Сегодня с каждым днём становится очевиднее, что словом беду не заговоришь: и слово должно быть особое, и в устах человека, который слово это особое взлелеял в себе, а не прикупил по случаю на дешёвой распродаже.
Так поэзия сама собой приходит к религии, убеждаясь в том, что не просто нельзя лгать, но в какие-то моменты лучше бы помолчать вовсе. В конце концов, самым выразительным деянием Руси в истории было молчание – такое, как молчание партизан в «Иди и смотри» Элема Климова…
Поэзия Лады Пузыревской (Новосибирск), тщательно гранёного модернистского ключа, современная каждому живущему, пробует ответить себе на вопрос о том, когда следует говорить, а когда примолкнуть, сделавшись подлинной частью страны, не умеющей «говорить красиво». Иногда так ясно, что слов никаких больше и не надо… Временами молчишь, потому что исподволь понимаешь, как именно – безотрывно – нужно смотреть на совершающиеся на глазах горе, несправедливость, или просто затянутые сюжеты обычных судеб с известной и неизбежной концовкой.
Русское молчание, переданное Ладой, и тягостно, как зимние поминки, и светло, как чаяние Воскресения.
Сергей Арутюнов
солёный снег
земля моя, впитавшая молитв
и горя на четыре жизни впрок,
куда ни наступи – везде болит
не ближний свет,
нелёгкий хлеб,
тяжёлый рок.
куда ни посмотри – везде метель
и, колокольчик как ни дребезжи,
из года в год всё та же канитель,
и эту тоже надо пережить.
когда ни оглянись – петляет след,
а ты всё ищешь
свой последний путь,
не запираешь дверь на шпингалет.
и кто-нибудь придёт когда-нибудь.
спи, родина, набату вопреки,
детей своих растерянно обняв –
два берега у каждой есть реки.
мы встретимся у вечного огня.
и я приду. нам есть, о чём молчать
глаза в глаза в наш суетливый век –
всем тем, кому не спится по ночам,
кому всё снится твой солёный снег.
здравствуй, Бог
Ну, здравствуй, Бог.
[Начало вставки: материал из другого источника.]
/-! ## What an accepted reply meets (R113, R173, R177) -/

/-- Whatever a line pads, the frame itself is there. -/
theorem frame_fits {pads : Padding} {n m : Nat} (h : pads.allows n m = true) : n ≤ m := by
  cases pads <;> simp [Padding.allows] at h <;> omega

theorem frameOf_payload_length {bs : List Byte} (h : frameSize bs ≤ bs.length) :
    (frameOf bs).payload.length = payloadLen bs := by
  rw [frameSize] at h
  simp only [frameOf, List.length_take, List.length_drop]
  omega

/-- Settles O15: what is read as a reply passed every check. -/
theorem acceptedRepliesAreSound : Obligations.AcceptedRepliesAreSound := by
  rintro pads bs f total rfl read
  obtain ⟨⟨long, header, ftype, allowed, fits, ep, crc⟩, rfl⟩ := good_of_readReply read
  have whole := frame_fits fits
  have len := frameOf_payload_length whole
  have size : frameSize bs = 5 + payloadLen bs + (if (frameOf bs).secure then 12 else 0) +
    if payloadLen bs = 0 then 0 else 4 := rfl
  rw [len, ← size]
  refine ⟨long, header, ftype, allowed, ep, whole, ?_, ?_, fun filled => crc fun empty => filled ?_⟩
  · rintro rfl
    simpa [Padding.allows] using fits
  · rintro rfl
    simp only [Padding.allows, Bool.and_eq_true, decide_eq_true_eq] at fits
    exact fits.2
  · exact List.eq_nil_of_length_eq_zero (len.trans empty)

/-! ## Reading back what a node sends (R109, R113) -/

/-- A bit of a number is the flag that stands there. -/
theorem bitOf_eq_flag {v i : Nat} {b : Bool} (h : v / 2 ^ i % 2 = b2n b) : bitOf v i = b := by
  rw [bitOf, bitsOf_eq, Nat.pow_one, h]
  cases b <;> rfl

theorem replyLenOk_le {ftype n : Nat} (h : replyLenOk ftype n = true) : n ≤ 1024 := by
  unfold replyLenOk at h
  split at h <;> simp at h <;> omega

/-- The four bytes of the header, of a frame that a node may send. -/
theorem byteAt_vfpHeader {f : Vfp} (h : ReplyOk f) (rest : List Byte) :
    byteAt (vfpHeader f ++ rest) 0 = f.ftype * 16 + b2n f.toggle * 8 + b2n f.more * 4 + b2n f.secure * 2 ∧
    byteAt (vfpHeader f ++ rest) 1 = f.node ∧ byteAt (vfpHeader f ++ rest) 2 = f.ep * 8 + f.payload.length / 256 ∧
    byteAt (vfpHeader f ++ rest) 3 = f.payload.length % 256 := by
  obtain ⟨ftype, allowed, node, ep, -, -⟩ := h
  have len := replyLenOk_le allowed
  have toggle := b2n_le_one f.toggle
  have more := b2n_le_one f.more
  have secure := b2n_le_one f.secure
  simp only [vfpHeader, byteAt, List.cons_append, List.getD_cons_zero, List.getD_cons_succ, BitVec.toNat_ofNat]
  omega

section
variable {f : Vfp} (h : ReplyOk f)
include h

theorem payloadLen_vfpHeader (rest : List Byte) : payloadLen (vfpHeader f ++ rest) = f.payload.length := by
  obtain ⟨-, -, high, low⟩ := byteAt_vfpHeader h rest
  have len := replyLenOk_le h.2.1
  rw [payloadLen, high, low]
  omega

/-- The type, the flags and the endpoint stand in their bits of the first and the third byte. -/
theorem fields_vfpHeader (rest : List Byte) : byteAt (vfpHeader f ++ rest) 0 / 16 = f.ftype ∧
    bitOf (byteAt (vfpHeader f ++ rest) 0) 3 = f.toggle ∧ bitOf (byteAt (vfpHeader f ++ rest) 0) 2 = f.more ∧
    bitOf (byteAt (vfpHeader f ++ rest) 0) 1 = f.secure ∧ byteAt (vfpHeader f ++ rest) 2 / 8 = f.ep := by
  obtain ⟨first, -, third, -⟩ := byteAt_vfpHeader h rest
  have len := replyLenOk_le h.2.1
  have toggle := b2n_le_one f.toggle
  have more := b2n_le_one f.more
  have secure := b2n_le_one f.secure
  rw [first, third]
  exact ⟨by omega, bitOf_eq_flag (by omega), bitOf_eq_flag (by omega), bitOf_eq_flag (by omega), by omega⟩

theorem trailerLen_vfpHeader (rest : List Byte) : trailerLen (vfpHeader f ++ rest) = f.trailer.length := by
  obtain ⟨-, -, -, secure, -⟩ := fields_vfpHeader h rest
  obtain ⟨-, -, -, -, -, trailer⟩ := h
  rw [trailerLen, secure, trailer]

/-- Bytes that hold a header, an HCRC, a payload and a trailer hold the frame, whatever follows. -/
theorem frameOf_parts (x : Byte) (rest : List Byte) :
    frameOf (vfpHeader f ++ ([x] ++ (f.payload ++ (f.trailer ++ rest)))) = f := by
  obtain ⟨-, node, -⟩ := byteAt_vfpHeader h ([x] ++ (f.payload ++ (f.trailer ++ rest)))
  obtain ⟨ftype, toggle, more, secure, ep⟩ := fields_vfpHeader h ([x] ++ (f.payload ++ (f.trailer ++ rest)))
  have body : (vfpHeader f ++ ([x] ++ (f.payload ++ (f.trailer ++ rest)))).drop 5 =
    f.payload ++ (f.trailer ++ rest) := rfl
  rw [frameOf, ftype, toggle, more, secure, node, ep, payloadLen_vfpHeader h, trailerLen_vfpHeader h, ← List.drop_drop,
    body, List.take_left, List.drop_left, List.take_left]

/-- A frame without SECURE has no trailer to leave out. -/
theorem sentTrailer_eq : (if f.secure then f.trailer else []) = f.trailer := by
  obtain ⟨-, -, -, -, -, trailer⟩ := h
  split
  · rfl
  · next plain => exact (List.eq_nil_of_length_eq_zero (by simpa [plain] using trailer)).symm

/-- The parts of a frame in their order, and any bytes behind them. -/
theorem vfpEncode_parts (pad : List Byte) : vfpEncode f ++ pad =
    vfpHeader f ++ ([BitVec.ofNat 8 (hcrc (vfpHeader f))] ++ (f.payload ++ (f.trailer ++
      ((if f.payload.isEmpty then [] else beBytes 4 (crc32c (crcCovered f))) ++ pad)))) := by
  simp only [vfpEncode_eq, vfpTail, sentTrailer_eq h, List.append_assoc]

theorem payloadLen_vfpEncode (pad : List Byte) : payloadLen (vfpEncode f ++ pad) = f.payload.length := by
  rw [vfpEncode_parts h, payloadLen_vfpHeader h]

theorem trailerLen_vfpEncode (pad : List Byte) : trailerLen (vfpEncode f ++ pad) = f.trailer.length := by
  rw [vfpEncode_parts h, trailerLen_vfpHeader h]

/-- The bytes of a frame hold it, whatever follows. -/
theorem frameOf_vfpEncode (pad : List Byte) : frameOf (vfpEncode f ++ pad) = f := by
  rw [vfpEncode_parts h]
  exact frameOf_parts h _ _

theorem frameSize_vfpEncode (pad : List Byte) : frameSize (vfpEncode f ++ pad) = (vfpEncode f).length := by
  rw [frameSize, payloadLen_vfpEncode h, trailerLen_vfpEncode h, vfpEncode_eq, vfpTail, sentTrailer_eq h]
  by_cases empty : f.payload = [] <;> simp [empty, vfpHeader] <;> omega

/-- The HCRC stands behind the header. -/
theorem hcrc_vfpEncode (pad : List Byte) :
    hcrc ((vfpEncode f ++ pad).take 4) = byteAt (vfpEncode f ++ pad) 4 := by
  rw [vfpEncode_parts h]
  exact (Nat.mod_eq_of_lt (hcrc_lt (vfpHeader f))).symm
Молиться не проси,
скажу, как есть – к чему мне эта осень?
Таких, как я, немало на Руси,
не нужных вовсе,
не годных ни на бал, ни на убой,
себе не близких и чужих друг другу.
Смотри, смотри – с закушенной губой
бредём по кругу.
Рассвет давно страшнее, чем закат,
за сумерки готовы разориться,
пока ты наблюдаешь свысока,
чем в этот раз закончится «зарница»,
пока рисуют пули вензеля
и плачут дети: Боженька, помилуй…
Их страх устала впитывать земля,
а смерть, смеясь, вальсирует по миру.
Что ж мы? Покорно глядя в монитор,
считаем дни и ждём дурные вести –
не то скамейка запасных, не то
груз двести.
Пока сплошной отделены двойной
от плачущих теней на пепелище,
предчувствие войны грозит войной.
Мы потерялись, нас никто не ищет.
Без плащ-палаток, ружей и сапог,
идём на свет в ошмётках ржавой пыли,
чтобы успеть сказать – спасибо, Бог.
За то, что – были.
он найдет тебя сам
Занавесишь полнеба по осени – и вперёд,
год за годом кочуем, Господи – каковы!!..
Раз ни пуля, ни ты, никто таких не берёт –
надо падать самим, а всюду чужой ковыль,
августейшая степь, а выпадет снег – каюк,
все дороги не к дому, соломы не подстели,
истекают крыла – куда там, как все, на юг –
то не воск уже, а просроченный пластилин.
Занавесишь полнеба по осени – всё, завис,
ни в каких зеркалах на зависть не отразим –
не молись на ветру, не плачь и не отзовись.
Он найдет тебя сам – хоть чем ты ему грози.
То ли ямы воздушные, копи земных пустот,
всё растут и растут под дождичек навесной,
то ли я всё слабее?..
Кто знает ответ, пусть тот
и ответит за всех, не блещущих новизной
отшлифованных перьев. А осень не такова –
вмиг обтреплет по канту всякий императив,
но не станешь же в трубы медные токовать?..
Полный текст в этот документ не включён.